Saturday, January 16, 2010

The Gillan Special Episode One

We thought we would attempt to keep a record of some of the delicious we’ve been feasting upon while here – while much of our Singaporean food went unrecorded we’ve had some pretty decent fare here in Malaysia, and with Penang hosting some of the most famous hawker centers in the country there shall be more to come!

Banana Leaf;


I was assured that everything eaten off a banana leaf tasted better – for no particular reason at all. The banana leaf meal is served in stages, first the leaf, then rice and then scoops of some… Stuff. And then we were given papadums and three bowls of… Stuff. We figured one out to be chicken, another to be lamb, but the third eluded us – it was delish, but I truly have no idea what it was. Ideas were shark or possibly faux-chicken?
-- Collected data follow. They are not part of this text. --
-- ==== Sys2Proof/Safety.lean ====
section
/-! DEFINITION. What counts as a safe run of the package, and the terms the claims use: when an instruction's operands are
free, what of a group an instruction's end leaves alone, and where an instruction lands. -/

namespace Sys2Proof.Safety

open Sys2Proof Sys2Proof.Machine

/-- States that runs of the machine from `s` reach. -/
inductive Reaches : State → State → Prop where
  | refl (s : State) : Reaches s s
  | step {s t u : State} : Machine.step s = .next t → Reaches t u → Reaches s u

/-- A run is safe for a property when every state it reaches has it. -/
def Always (P : State → Prop) (s : State) : Prop := ∀ t, Reaches s t → P t

/-- No run of the package stops: every state reached has a next one. -/
def NeverStops (s : State) : Prop := Always (fun t => ∃ u, Machine.step t = .next u) s

/-! ### Free operands -/

/-- Nothing turns the issue in progress away from these operands: they lie in the allocation (R18), no hold and no status
that has still to land is on them in an active lane (R280, R282), no load still owes them, latches and flags are not owed
either (R21, R186), and no lane reads a register whose bank ECC fails (R243): `reads` are the operands read, in `lanes`. -/
structure Free (s : State) (x : Ctx) (os : List Opd) (reads : List Opd := os) (lanes : List Nat := x.c.seats) : Prop where
  issuer : s.ctx? = some x
  window : ∀ o ∈ os, o.1.toNat < 96 → x.wb + o.1.toNat + o.2 ≤ x.g.alloc
  holds  : ∀ h ∈ x.g.holds, h.2 ∈ x.c.seats → h.1 ∉ os.flatMap x.keys
  status : ∀ h ∈ x.g.status, 0x10000 + h.1 ∉ os.flatMap x.keys
  owed   : ∀ r ∈ s.reqs, r.2.who = x.who → r.2.seat ∈ x.c.seats → ∀ d, r.2.dest = some d → ∀ j < 4, d + j ∉ os.flatMap x.keys
  latch  : (∃ o ∈ os, 120 ≤ o.1.toNat) → s.owedLatch x.who x.c.seats = false
  flags  : (∃ o ∈ os, o.1.toNat = 117) → s.matrixPending x.who = false
  sound  : ∀ i ∈ lanes, x.failing (reads.flatMap x.readKeys) i = none

/-! ### What the end of an instruction leaves alone -/

/-- What programs see of a lane, without what the end of an issue may change: the latches, which a run's end clears (R140),
the count of R22, the stop at a reconvergence point (R52), and the marks of a replay (R142). -/
def laneCore (l : Lane) : Lane :=
  { l with mode := if l.mode = .stopped then .running else l.mode, latches := [], pushes := 0, count := 0, replays := false, woke := false,
           lastExec := 0 }

/-- What programs see of a group, without the bookkeeping of runs, paths, the steep timer and the stall clocks. -/
def groupCore (g : Group) : Group :=
  { g with lanes := g.lanes.map laneCore, rstack := [], bcast := none, holder := [], crossing := [], snap := none, issueQ := [],
           endPending := false, runOpen := false, served := [], steep := 0, steepAt := none, steepDue := false, yieldDue := false, stc := [], charges := [],
           paid := 0, cls := 0, beats := [], readySince := 0, lastIssue := 0, skipStop := [] }

/-- The outcome is a next state that differs from s in the issuer's group alone, which is g but for the bookkeeping of the
issue's end; the issue is over and nothing but what a run boundary makes due joins the agenda. -/
def Lands (r : Result) (s : State) (w : Who) (g : Group) : Prop :=
  ∃ g' more, r = .next { ({ s with cur := none }.setGroup w g') with agenda := s.agenda ++ more } ∧ groupCore g' = groupCore g

/-- The group after the active lanes have written a result and gone on to the next instruction. -/
def wrote (x : Ctx) (h : Hdr) (d : Code) (wd : Width) (v : Nat → Nat) : Group := x.advance (x.dst h.n d wd v)

/-- An instruction whose whole effect is its result: in every state with free operands it writes the value to its
destination in each active lane (R19-R21), the active lanes go on to the next instruction, and nothing else changes. -/
def Computes (i : Instr) (h : Hdr) (d : Code) (wd : Width) (srcs : List Opd) (v : Ctx → Nat → Nat) : Prop :=
  ∀ s x, Free s x (srcs ++ [opd d wd]) srcs → Lands (exec i s) s x.who (wrote x h d wd (v x))

/-- The same for an instruction that also writes p6 in each active lane (R43), in compute groups alone when it is groupOnly. -/
def ComputesP6 (groupOnly : Bool) (i : Instr) (h : Hdr) (d : Code) (wd : Width) (srcs : List Opd) (v : Ctx → Nat → Nat) (p : Ctx → Nat → Bool) : Prop :=
  ∀ s x, Free s x (srcs ++ [opd d wd]) srcs → (groupOnly = true → x.solo = false) →
    Lands (exec i s) s x.who (x.advance ((x.dst h.n d wd (v x)).modLanes x.c.seats fun k l => l.setPred 6 (p x k)))

/-- An instruction that completes with a given effect on its group: in every state with free operands that meets a
condition, it lands on that group, and nothing else changes. -/
def Settles (i : Instr) (srcs : List Opd) (ok : Ctx → Prop) (g : Ctx → Group) : Prop :=
  ∀ s x, Free s x srcs → ok x → Lands (exec i s) s x.who (g x)

/-- The group after the active lanes have written a predicate and gone on. -/
def wrotePred (x : Ctx) (p : Nat) (v : Nat → Bool) : Group := x.advance (x.g.modLanes x.c.seats fun k l => l.setPred p (v k))

/-- The outcome is a next state in which the issue is over, the issuer's group is g but for the bookkeeping of the issue's
end, and P holds. -/
def Ends (r : Result) (w : Who) (g : Group) (P : State → Group → Prop) : Prop :=
  ∃ t g', r = .next t ∧ t.cur = none ∧ t.group? w = some g' ∧ groupCore g' = groupCore g ∧ P t g'

/-- The group after the active lanes have gone on to the next instruction, each with its lane changed by f. -/
def passed (x : Ctx) (f : Nat → Lane → Lane) : Group := x.advance (x.g.modLanes x.c.seats f)

/-- An instruction whose result comes with flags: it writes the code and raises the flags as R174 says. -/
def ComputesFlags (i : Instr) (h : Hdr) (d : Code) (wd : Width) (srcs : List Opd) (r : Ctx → Nat → Coded) : Prop :=
  ∀ s x, Free s x (srcs ++ [opd d wd]) srcs →
    Lands (exec i s) s x.who (x.advance (x.raise (x.dst h.n d wd fun k => (r x k).1) d fun k => (r x k).2))

/-! ### Control and status registers -/

/-- What the thread of an issue reads of a register of its own, with nothing else changed (R31, R298). -/
def ReadsCsr (s : State) (x : Ctx) (n v : Nat) : Prop := csrRead s x.who x.seen n = some (BitVec.ofNat 32 v, s)

/-- Registers of a partition, a control core or the package, with their writable bits: kernel-mode code of a control core reads
back what it has written to them, under that mask (R6, R31). -/
def KeepsCsrs (l : List (Nat × Word)) : Prop :=
  ∀ (s : State) (c n : Nat) (g : Group) (v m : Word), (s.ctl c).kernel = true → (n, m) ∈ l →
    ∃ u, csrWrite s (.ctl c) g n v = some u ∧ csrRead u (.ctl c) g n = some (v &&& m, u)

/-! ### Accesses of memory -/

/-- A state without the bookkeeping that an access may change besides its result: translations that caches hold, the
directory, CSEQ, event counters, what is due, the hardware's choices and the issue in progress. -/
def bare (s : State) : State :=
  { s with extents := [], dir := [], copies := [], dirty := [], badCopies := [], cseq := [], agenda := [], bits := [], picks := [], cur := none,
           regs := { s.regs with evcnt := [] } }

/-- The outcome is a next state that is s with the issuer's group g, but for the bookkeeping of accesses and of the issue's
end: every other part of s is as it stands. -/
def LandsBare (r : Result) (s : State) (w : Who) (g : Group) : Prop :=
  ∃ t g', r = .next t ∧ t.cur = none ∧ bare t = bare (s.setGroup w g') ∧ groupCore g' = groupCore g

/-- A group that neither watches a line nor waits for it (R273, R284, R299). -/
def Heedless (s : State) (g : Group) (line : Nat) : Prop :=
  (∀ v, g.watch = some v → v.pkg = s.regs.pkg → v.line ≠ line) ∧ g.awaits line = none

/-- No watch, wait or park monitor looks at a line. -/
def Unwatched (s : State) (line : Nat) : Prop :=
  (∀ e ∈ s.ctls, Heedless s e.2.thread line) ∧ (∀ e ∈ s.groups, Heedless s e.2 line) ∧
  (∀ m ∈ s.monitors, m.line ≠ line) ∧ ∀ v ∈ s.farWatches, v.2.2 ≠ line

/-- A byte outside the ring tables of the stream ports, whose words follow a rule of their own (R387). -/
def OffRings (s : State) (b : Nat) : Prop :=
  (b / 8 * 8 < s.regs.rtBase ∨ s.regs.rtBase + 64 * 4096 ≤ b / 8 * 8) ∧
  (b / 8 * 8 < s.regs.ttBase ∨ s.regs.ttBase + 64 * 1024 ≤ b / 8 * 8)

/-- An access that nothing turns away or holds back: every lane passes the checks of R87 on this package's memory, at the
physical address p; no watch, deferred fault or earlier access of the thread stands against it, nothing holds its line back or
must first give it up (R238, R256, R264, R265, R316), and the hardware performs it as it issues and takes no trail sample of it
(R413). -/
structure Reached (s : State) (x : Ctx) (a : Access) (p : Nat → Nat) : Prop where
  seats  : x.c.seats ≠ []
  checks : ∀ i ∈ a.lanes x, s.check x.who x.g.team (a.cap i) (a.e i) a.size [1] (a.perms i) true = none
  near   : ∀ i ∈ a.lanes x ++ x.c.seats, (a.cap i).pkg = s.regs.pkg
  mapped : ∀ i ∈ a.lanes x, s.peek (a.key s x i) (a.offset i) = some (p i)
  free   : ∀ i ∈ a.lanes x, s.held_ x.who a.writes (a.key s x i) (a.offset i) a.size = false
  apart  : ∀ e ∈ s.ctls, (e.2.thread.lane 0).tx = none
  sound  : a.reads = true → ∀ i ∈ a.lanes x, s.badAt x (p i) a.size = false
  watch  : s.watched x a = []
  fenced : s.fenced x.who = false
  counts : s.regs.thresh = 0
  stream : ∀ q, s.partOf x.who = some q → (s.part q).pfMode ≠ 2
  bits   : s.bits = []
  trail  : ∀ q, s.partOf x.who = some q → (s.part q).oqTrail = true → s.picks.headD 0 % 2 ^ (s.part q).oqRate ≠ 0

/-- Such an access outside a transaction, whose release has nothing to wait for. -/
structure Served (s : State) (x : Ctx) (a : Access) (p : Nat → Nat) : Prop extends Reached s x a p where
  noTx   : ∀ i ∈ x.c.seats, (x.g.lane i).tx = none
  order  : a.ord = 3 ∨ a.ord = 4 → x.g.failed = [] ∧ s.unperformed x.who = false

/-- What a store needs besides: its lines are looked at by nobody, lie outside the ring tables, and no near copy of the
issuing core holds data. -/
structure Quiet (s : State) (x : Ctx) (a : Access) (p : Nat → Nat) : Prop where
  lines : ∀ i ∈ a.lanes x, Unwatched s (p i / 128)
  rings : ∀ i ∈ a.lanes x, ∀ j < a.size, OffRings s (p i + j)
  cache : ∀ c, s.coreOf x.who = some c → (s.core c).near = []

/-- The state after the near cache of the issuing core has been emptied where an access acquires at .core scope or wider
(R96, R245, R248). -/
def acquired (s : State) (x : Ctx) (acq : Bool) (scope : Nat) : State :=
  match s.coreOf x.who with
  | none => s
  | some c =>
    if acq && (scope == 0 || decide (3 ≤ scope) || (scope == 2 && decide (1 < (s.teamOf x.g).elim 1 (·.span)))) &&
      !(s.core c).near.isEmpty then s.setCore c { s.core c with near := [] } else s

/-- The new value of an atomic on words of w bits, or none when .cas fails (R98). -/
def atomicValue (op w : Nat) (m v cmp : BitVec w) : Option (BitVec w) :=
  match op with
  | 0 => some (m + v)
  | 1 => some (if m.sle v then m else v)
  | 2 => some (if m.sle v then v else m)
  | 3 => some (if m.ule v then m else v)
  | 4 => some (if m.ule v then v else m)
  | 5 => some (m &&& v)
  | 6 => some (m ||| v)
  | 7 => some (m ^^^ v)
  | 8 => some v
  | 9 => if m = cmp then some v else none
  | _ =>
    let f := if w = 64 then f64 else f32
    some (BitVec.ofNat w (f.add 1 (f.val m.toNat) (f.val v.toNat)).1)

/-- One lane's atomic on the state that the lanes before it leave: the memory after it, and what it read (R99). -/
def atomicStep (n op : Nat) (p : Nat → Nat) (arg : Nat → Nat × Nat) (r : State × List (Nat × Nat)) (i : Nat) : State × List (Nat × Nat) :=
  let m := r.1.num (p i) n
  (match atomicValue op (8 * n) (BitVec.ofNat (8 * n) m) (BitVec.ofNat (8 * n) (arg i).1) (BitVec.ofNat (8 * n) (arg i).2) with
    | some v => r.1.write (p i) (leBytes n v.toNat)
    | none => r.1, r.2 ++ [(i, m)])

/-! ### Accesses of a compute lane in a transaction (R311, R312) -/

/-- Byte j of a transactional load at p: the lane's write buffer, its read log, or memory. -/
def txByte (s : State) (t : Tx) (p j : Nat) : Byte := ((t.buffered (p + j)).or (t.logged (p + j))).getD (s.byte (p + j))

/-- Whether a load at p needs a granule that the log does not have. -/
def TxNeeds (t : Tx) (p n : Nat) (tag : Bool) : Prop :=
  ((∃ j < n, t.buffered (p + j) = none) ∨ (tag = true ∧ t.tagOf p = none)) ∧ ∀ e ∈ t.log, e.granule ≠ p / 16

/-- A transaction after a load of n bytes at p: what came from memory is logged, with the tag where it was read, and nothing else
has changed. -/
def TxLogs (s : State) (t t' : Tx) (p n : Nat) (tag : Bool) : Prop :=
  t' = { t with log := t'.log } ∧
  (∀ y, t'.logged y = (t.logged y).or (if p ≤ y ∧ y < p + n ∧ t.buffered y = none then some (s.byte y) else none)) ∧
  (∀ y, t'.tagOf y = (t.tagOf y).or (if tag = true ∧ y / 16 = p / 16 then some (s.tagAt p) else none)) ∧
  (TxNeeds t p n tag → t'.log.length = t.log.length + 1) ∧ (¬TxNeeds t p n tag → t'.log.length = t.log.length)

/-- Whether a store at p needs a new entry of the write buffer. -/
def TxNew (t : Tx) (p : Nat) : Prop := ∀ e ∈ t.buf, e.granule ≠ p / 16

/-- Whether the pool of the thread's core has entries for n lanes more. -/
def PoolHas (s : State) (x : Ctx) (n : Nat) : Prop := ∀ c, s.coreOf x.who = some c → s.bufUsed c + n ≤ 2048

/-- A transaction after a store of bytes at p: they are buffered, with the granule's tag state, and nothing else has changed. -/
def TxStores (t t' : Tx) (p : Nat) (bs : List Byte) (tag : Bool) : Prop :=
  t' = { t with buf := t'.buf } ∧
  (∀ y, t'.buffered y = if p ≤ y ∧ y < p + bs.length then some (bs.getD (y - p) 0) else t.buffered y) ∧
  (∀ g, (t'.buf.find? fun e => e.granule == g).map (·.tag) = if g = p / 16 then some tag else (t.buf.find? fun e => e.granule == g).map (·.tag)) ∧
  (TxNew t p → t'.buf.length = t.buf.length + 1) ∧ (¬TxNew t p → t'.buf.length = t.buf.length)

/-! ### The matrix array -/

/-- The matrix state of a core as a team's instruction finds it: the team's own, or zero when the claim is new (R189). -/
def claimed (m : Matrix) (team : Nat) : Matrix :=
  if m.claim.isSome then m else
    { claim := some team, active := ⟨.bf16, 0, [], []⟩, shadow := ⟨.bf16, 0, [], []⟩, acc := [], queue := [], incoming := m.incoming }

/-- A matrix instruction of a compute group that nothing turns away: operands free, no lane in a transaction, no two threads
on one logical lane, the core unclaimed or the team's own, room in its queue, and no TRD of a higher slot in this clock before
it (R189, R191, R215, R270). -/
structure ArrayOpen (s : State) (x : Ctx) (os : List Opd) (c : Nat) (reads : List Opd := os) (lanes : List Nat := x.c.seats) :
    Prop where
  free     : Free s x os reads lanes
  group    : x.solo = false
  seats    : x.c.seats ≠ []
  noTx     : ∀ i ∈ x.c.seats, (x.g.lane i).tx = none
  distinct : x.sharing = []
  seated   : s.coreOf x.who = some c
  claim    : (s.core c).matrix.claim = none ∨ (s.core c).matrix.claim = some x.g.team
  room     : (s.core c).matrix.queue.length < 32
  turn     : (s.core c).lastTrd.1 ≠ s.now ∨ (s.core c).lastTrd.2 ≤ x.g.place.elim 4 (·.slot)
Extremely tasty – does everything taste better off a banana leaf? Mmm, I’m not convinced

PHOP;


PHOP stands for Someone’s House of Pancakes. Paddingtons or something like it. This is something else we should totally get in Australia – those are some serious pancakes.

Pavlova


Nom nom nom

Gobi



Not all our food was exotic and eaten on the side of the road. There’s a dessert place called Gobi in Singapore, full of delicious things like this Black Forest Torte and White Sesame Panna Cotta with green tea on it (bleh)

Family Food.

While I don’t have any photos, last night we went to a… House warming? One of Audrey’s cousins just moved into an apartment and we went for Hindu prayers the name of which I couldn’t pronounce let alone spell. For two hours a room full of family and friends chanted to, from what I understood, this guy:


Asking him for everything. Literally everything. For this they offered milk and flowers. It was pretty fantastic to watch and the first I’ve ever seen of such a ceremony. After that was Nasi Lemak, (which means rice fat) a dish with rice, noodles, dhal and chicken. Except this was a Hindu religious ceremony, so it was faux chicken – soya chicken? But still delicious!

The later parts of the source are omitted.